**WORK TASK:** From the data below, copy each line that includes the word "beyond".

RECORDS SUPPLIED below:

/-- READ LADDER ENTRY answers with the slot, the copy's count, the below-count flag and the copy's digest; any other copy
selector is REFUSED_FORMAT, then an index of 12 or more is REFUSED_INVALID; it changes no state. SET LADDER COUNT
applies a count of 1 to 12 and leaves every slot; REVERT LADDER sets the edit copy equal to the active ladder, blank
beyond its count. Neither changes anything else. -/
def Obligations.LadderCopiesAreReadAndReverted : Prop :=
  (∀ (copy i : Byte) (s t : State), turn (.readLadderEntry copy i) s = some t →
    exec (.readLadderEntry copy i) s =
      .next (respond
        (if 1 < copy.toNat then .refusedFormat
         else if 12 ≤ i.toNat then .refusedInvalid i.toNat .indexRange
         else if copy = 0#8 then
           .ok ((t.ladder.active.slot i.toNat).bytes
             ++ [byteOf t.ladder.active.count, flagByte (decide (i.toNat < t.ladder.active.count))]
             ++ be16 t.ladder.digest)
         else
           .ok ((t.ladder.edit.slot i.toNat).bytes
             ++ [byteOf t.ladder.edit.count, flagByte (decide (i.toNat < t.ladder.edit.count))]
             ++ be16 (crc16 (byteOf t.ladder.edit.count
                 :: ((t.ladder.edit.slots.toList.take t.ladder.edit.count).flatMap Entry.bytes)))))
        t))
  ∧ ((∀ (n : Byte) (s t : State), turn (.setLadderCount n) s = some t →
    ∃ v, exec (.setLadderCount n) s
        = .next (respond (if 1 ≤ n.toNat ∧ n.toNat ≤ 12 then .ok [] else .clamped [byteOf v.ladder.edit.count]) v)
      ∧ v.ladder.edit.count = max 1 (min 12 n.toNat) ∧ v.ladder.edit.slots = t.ladder.edit.slots
      ∧ v = { t with ladder := { t.ladder with edit := v.ladder.edit } })
  ∧ (∀ s t : State, turn .revertLadder s = some t →
    ∃ v, exec .revertLadder s = .next (respond (.ok []) v)
      ∧ v.ladder.edit.count = t.ladder.active.count
      ∧ (∀ i, i < 12 → v.ladder.edit.slot i
          = if i < t.ladder.active.count then t.ladder.active.slot i else Entry.blank)
      ∧ v = { t with ladder := { t.ladder with edit := v.ladder.edit } }))

/-- Validation reports the first failing condition of the table of R14, at the lowest index at which it fails, and
nothing exactly when none fails. The refusal that reports it leaves both copies as they were. -/
def Obligations.ValidationReportsTheFirstFailure : Prop :=
  (∀ (s t : State) (p : Nat) (reason : InvalidReason), turn .commitLadder s = some t →
    commitRefusal t = some (.refusedInvalid p reason) →
    ∃ u, exec .commitLadder s = .next u ∧ u = respond (.refusedInvalid p reason) t ∧ u.ladder = s.ladder)
  ∧ ∀ l : Ladder,
    (l.failure = none ↔ ∀ order p, l.violates order p = false)
      ∧ ∀ p reason, l.failure = some (p, reason) ↔
          ∃ order, 1 ≤ order ∧ order ≤ 7 ∧ reason = violationReason order ∧ l.violates order p = true
            ∧ (∀ q, q < p → l.violates order q = false)
            ∧ ∀ earlier, earlier < order → ∀ q, l.violates earlier q = false

/-- COMMIT LADDER is refused by the first check of R12 that fails, and then only its response is made. -/
def Obligations.CommitLadderChecksInOrder : Prop :=
  ∀ s t : State, turn .commitLadder s = some t →
    ((t.link = .adaptive ∨ ∃ p, t.link = .pinned p) →
        exec .commitLadder s = .next (respond .refusedState t))
      ∧ (((t.link = .fixed ∨ ∃ w, t.link = .acquire w)
          ∧ ¬ ((∀ k, t.tae.state ≠ .committed k) ∧ t.rae.commit = none ∧ t.tae.c = 0 ∧ t.rae.e = 0)) →
        exec .commitLadder s = .next (respond .refusedInTransition t))
      ∧ ((t.link = .offline ∨ ((t.link = .fixed ∨ ∃ w, t.link = .acquire w)
          ∧ (∀ k, t.tae.state ≠ .committed k) ∧ t.rae.commit = none ∧ t.tae.c = 0 ∧ t.rae.e = 0)) →
        ∀ p reason, t.ladder.edit.failure = some (p, reason) →
        exec .commitLadder s = .next (respond (.refusedInvalid p reason) t))
      ∧ (((t.link = .fixed ∨ ∃ w, t.link = .acquire w)
          ∧ (∀ k, t.tae.state ≠ .committed k) ∧ t.rae.commit = none ∧ t.tae.c = 0 ∧ t.rae.e = 0) →
        t.ladder.edit.failure = none →
        ((t.ladder.edit.slot 0).modulation ≠ (t.ladder.active.slot 0).modulation
          ∨ (t.ladder.edit.slot 0).codeClass ≠ (t.ladder.active.slot 0).codeClass) →
        exec .commitLadder s = .next (respond .refusedReference t))

/-- COMMIT LADDER that passes its checks makes the edit copy active, blank beyond its count, with its digest, and the
Link Supervisor compares digests; in ACQUIRE and FIXED a changed capacity of entry 0 is published. That the comparison
comes before that publication is assumption 5. -/
def Obligations.CommitLadderReplacesTheActiveLadder : Prop :=
  ∀ s t : State, turn .commitLadder s = some t → t.ladder.edit.failure = none →
    (t.link = .offline
      ∨ ((t.link = .fixed ∨ ∃ w, t.link = .acquire w)
          ∧ (∀ k, t.tae.state ≠ .committed k) ∧ t.rae.commit = none ∧ t.tae.c = 0 ∧ t.rae.e = 0
          ∧ (t.ladder.edit.slot 0).modulation = (t.ladder.active.slot 0).modulation
          ∧ (t.ladder.edit.slot 0).codeClass = (t.ladder.active.slot 0).codeClass)) →
    ∃ v, exec .commitLadder s = .next (respond (.ok []) v)
      ∧ v.ladder.active.count = t.ladder.edit.count
      ∧ (∀ i, i < 12 → v.ladder.active.slot i
          = if i < t.ladder.edit.count then t.ladder.edit.slot i else Entry.blank)
      ∧ v.ladder.edit = t.ladder.edit
      ∧ v.ladder.digest = crc16 (byteOf t.ladder.edit.count
          :: ((t.ladder.edit.slots.toList.take t.ladder.edit.count).flatMap Entry.bytes))
      ∧ v.link = (match t.link with
          | .acquire _ =>
            if t.peer.state ≠ .up then t.link
            else if t.peer.fields.digest = some v.ladder.digest then .adaptive
            else .acquire .ladderMismatch
          | _ => t.link)
      ∧ v.control = t.control.afterRaising
          ((if v.link = t.link then 0#21 else Event.stateChanged.flag)
            ||| (if v.link ≠ t.link ∧ v.link = .acquire .ladderMismatch then Event.ladderMismatch.flag else 0#21))
      ∧ v.capacity.generation = t.capacity.generation
          + (if v.link = t.link then 0#16 else 1#16)
          + (if t.link ≠ .offline ∧ (t.ladder.edit.slot 0).capacity ≠ (t.ladder.active.slot 0).capacity then 1#16
             else 0#16)
      ∧ v = { t with
          ladder := v.ladder
          link := v.link
          capacity := v.capacity
          control := v.control }

/-! ### The Link Supervisor -/

/-- START: refused outside OFFLINE and with an empty active ladder; otherwise the link enters ACQUIRE with wait reason
STARTING, both engines start at profile 0, a Receive Order with start immediate goes to both Modem Links, and one
record is published. -/
def Obligations.StartEntersAcquire : Prop :=
  ∀ s t : State, turn .start s = some t →
    (t.link ≠ .offline → exec .start s = .next (respond .refusedState t))
      ∧ (t.link = .offline → t.ladder.active.count = 0 → exec .start s = .next (respond .refusedNoLadder t))
      ∧ (t.link = .offline → t.ladder.active.count ≠ 0 →
        ∃ v, exec .start s = .next (respond (.ok []) v)
          ∧ v.link = .acquire .starting
          ∧ v.rae = ⟨0, ⟨0, .none⟩, none, .hold, false, 0, 0, false, 0, false, 0, none, none, none, t.rae.counters⟩
          ∧ v.tae = ⟨0, .steady, none, false, t.params.attMin, 0, t.tae.counters⟩
          ∧ (∀ l, v.modem.get l =
              { t.modem.get l with
                waiting :=
                  if (t.modem.get l).up then
                    (t.modem.get l).waiting ++ [.receive ⟨none, 0, (t.ladder.active.slot 0).modulation,
                      (t.ladder.active.slot 0).codeClass⟩]
                  else (t.modem.get l).waiting })
          ∧ v.control = t.control.afterRaising Event.stateChanged.flag
          ∧ v.capacity.generation = t.capacity.generation + 1#16 ∧ v.RecordCurrent
          ∧ (v.capacity.buffer v.capacity.newest).link = 1
          ∧ (v.capacity.buffer v.capacity.newest).txCapacity = (t.ladder.active.slot 0).capacity
          ∧ v = { t with
              link := v.link
              rae := v.rae
              tae := v.tae
              modem := v.modem
              capacity := v.capacity
              control := v.control })

/-- STOP: nothing in OFFLINE; otherwise the link is OFFLINE, the Peer Channel is DOWN, both engines are at rest, and
the record published shows OFFLINE with both capacities 0 and nothing pending. -/
def Obligations.StopMutesTheLink : Prop :=
  ∀ s t : State, turn .stop s = some t →
    (t.link = .offline → exec .stop s = .next (respond (.ok []) t))
      ∧ (t.link ≠ .offline →
        ∃ v, exec .stop s = .next (respond (.ok []) v)
          ∧ v.link = .offline
          ∧ v.peer = (if t.peer.state = .down then t.peer else
              { t.peer with
                state := .down
                verify := 0
                mismatch := 0
                silence := 0
                lastFar := none
                fields := ⟨false, none, none, ⟨0, .none⟩, .hold, none, 0, none⟩ })
          ∧ v.rae = { t.rae with
              commit := none
              request := ⟨t.rae.e, .none⟩
              power := .hold
              deferred := false
              stall := 0
              stallReported := false
              predicted := none }
          ∧ v.tae = { t.tae with
              c := 0
              state := .steady
              fallbackOwed := false
              attenuation := if t.peer.state = .down then t.tae.attenuation else t.params.attMin }
          ∧ v.control = t.control.afterRaising
              (Event.stateChanged.flag ||| (if t.peer.state = .up then Event.peerDown.flag else 0#21))
          ∧ v.capacity.generation = t.capacity.generation + 1#16
          ∧ v.capacity.buffer v.capacity.newest = ⟨v.capacity.generation, 0, 0, 0, .none, t.rae.e, 0, .none⟩
          ∧ v = { t with
              link := v.link
              peer := v.peer
              rae := v.rae
              tae := v.tae
              capacity := v.capacity
              control := v.control })

/-- HOLD takes the link into FIXED, with a fallback from adaptive operation and none from ACQUIRE; RESUME takes it
from FIXED into ACQUIRE. The fallback sends the Capacity Alert of its commit; without one nothing is sent. Where the
state does not change, nothing does beyond the response. -/
def Obligations.HoldAndResumeMoveTheLink : Prop :=
  (∀ s t : State, turn .hold s = some t →
    (t.link = .offline → exec .hold s = .next (respond .refusedState t))
      ∧ (t.link = .fixed → exec .hold s = .next (respond (.ok []) t))
      ∧ (t.link ≠ .offline → t.link ≠ .fixed →
        ∃ v, exec .hold s = .next (respond (.ok []) v)
          ∧ v.link = .fixed
          ∧ v.tae = (if t.link.adapting then (fallback t).tae else t.tae)
          ∧ v.sent = (if t.link.adapting then (fallback t).sent else t.sent)
          ∧ v.capacity.alert = (if t.link.adapting then (fallback t).capacity.alert else t.capacity.alert)
          ∧ v.capacity.held = t.capacity.held ∧ v.capacity.framing = t.capacity.framing
          ∧ v.capacity.replies = t.capacity.replies
          ∧ v.capacity.generation =
              (if t.link.adapting then (fallback t).capacity.generation else t.capacity.generation) + 1#16
          ∧ v.RecordCurrent
          ∧ v.control = t.control.afterRaising Event.stateChanged.flag
          ∧ v = { t with
              link := v.link
              tae := v.tae
              capacity := v.capacity
              sent := v.sent
              control := v.control }))
  ∧ (∀ s t : State, turn .resume s = some t →
    (t.link ≠ .fixed → exec .resume s = .next (respond .refusedState t))
      ∧ (t.link = .fixed →
        ∃ v, exec .resume s = .next (respond (.ok []) v)
          ∧ v.link = .acquire .starting
          ∧ v.capacity.alert = t.capacity.alert
          ∧ v.capacity.generation = t.capacity.generation + 1#16 ∧ v.RecordCurrent
          ∧ v.control = t.control.afterRaising Event.stateChanged.flag
          ∧ v = { t with
              link := v.link
              capacity := v.capacity
              control := v.control }))

/-- PIN fixes the incoming direction at an enabled active entry in ADAPTIVE and PINNED, and UNPIN releases it; no
engine is touched, and no alert is sent. UNPIN notes, in the model's field `unpinned`, that the next evaluation starts
from the upshift dwell count 0 (assumption 18). A profile of 16 or more is a code outside its set. -/
def Obligations.PinAndUnpinMoveTheLink : Prop :=
  (∀ (p : Byte) (s t : State), turn (.pin p) s = some t →
    (16 ≤ p.toNat → exec (.pin p) s = .next (respond .refusedFormat t))
      ∧ (p.toNat < 16 → (t.link = .offline ∨ t.link = .fixed ∨ ∃ w, t.link = .acquire w) →
          exec (.pin p) s = .next (respond .refusedState t))
      ∧ (p.toNat < 16 → (t.link = .adaptive ∨ ∃ q, t.link = .pinned q) →
          ¬ (p.toNat < t.ladder.active.count ∧ (t.ladder.active.slot p.toNat).enabled = true) →
          exec (.pin p) s = .next (respond .refusedProfile t))
      ∧ (p.toNat < 16 → p.toNat < t.ladder.active.count → (t.ladder.active.slot p.toNat).enabled = true →
          t.link = .pinned p.toNat → exec (.pin p) s = .next (respond (.ok []) t))
      ∧ (p.toNat < 16 → p.toNat < t.ladder.active.count → (t.ladder.active.slot p.toNat).enabled = true →
          (t.link = .adaptive ∨ ∃ q, t.link = .pinned q ∧ q ≠ p.toNat) →
          ∃ v, exec (.pin p) s = .next (respond (.ok []) v)
            ∧ v.link = .pinned p.toNat
            ∧ v.capacity.alert = t.capacity.alert
            ∧ v.capacity.generation = t.capacity.generation + 1#16 ∧ v.RecordCurrent
            ∧ v.control = t.control.afterRaising Event.stateChanged.flag
            ∧ v = { t with
                link := v.link
                capacity := v.capacity
                control := v.control }))
  ∧ (∀ s t : State, turn .unpin s = some t →
    ((∀ q, t.link ≠ .pinned q) → exec .unpin s = .next (respond .refusedState t))
      ∧ (∀ q, t.link = .pinned q →
          ∃ v, exec .unpin s = .next (respond (.ok []) v)
            ∧ v.link = .adaptive
            ∧ v.capacity.alert = t.capacity.alert
            ∧ v.capacity.generation = t.capacity.generation + 1#16 ∧ v.RecordCurrent
            ∧ v.control = t.control.afterRaising Event.stateChanged.flag
            ∧ v = { t with
                link := v.link
                capacity := v.capacity
                control := v.control
                unpinned := true }))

End of RECORDS SUPPLIED.

**RESPONSE:**
beyond its count. Neither changes anything else. -/
/-- COMMIT LADDER that passes its checks makes the edit copy active, blank beyond its count, with its digest, and the
state does not change, nothing does beyond the response. -/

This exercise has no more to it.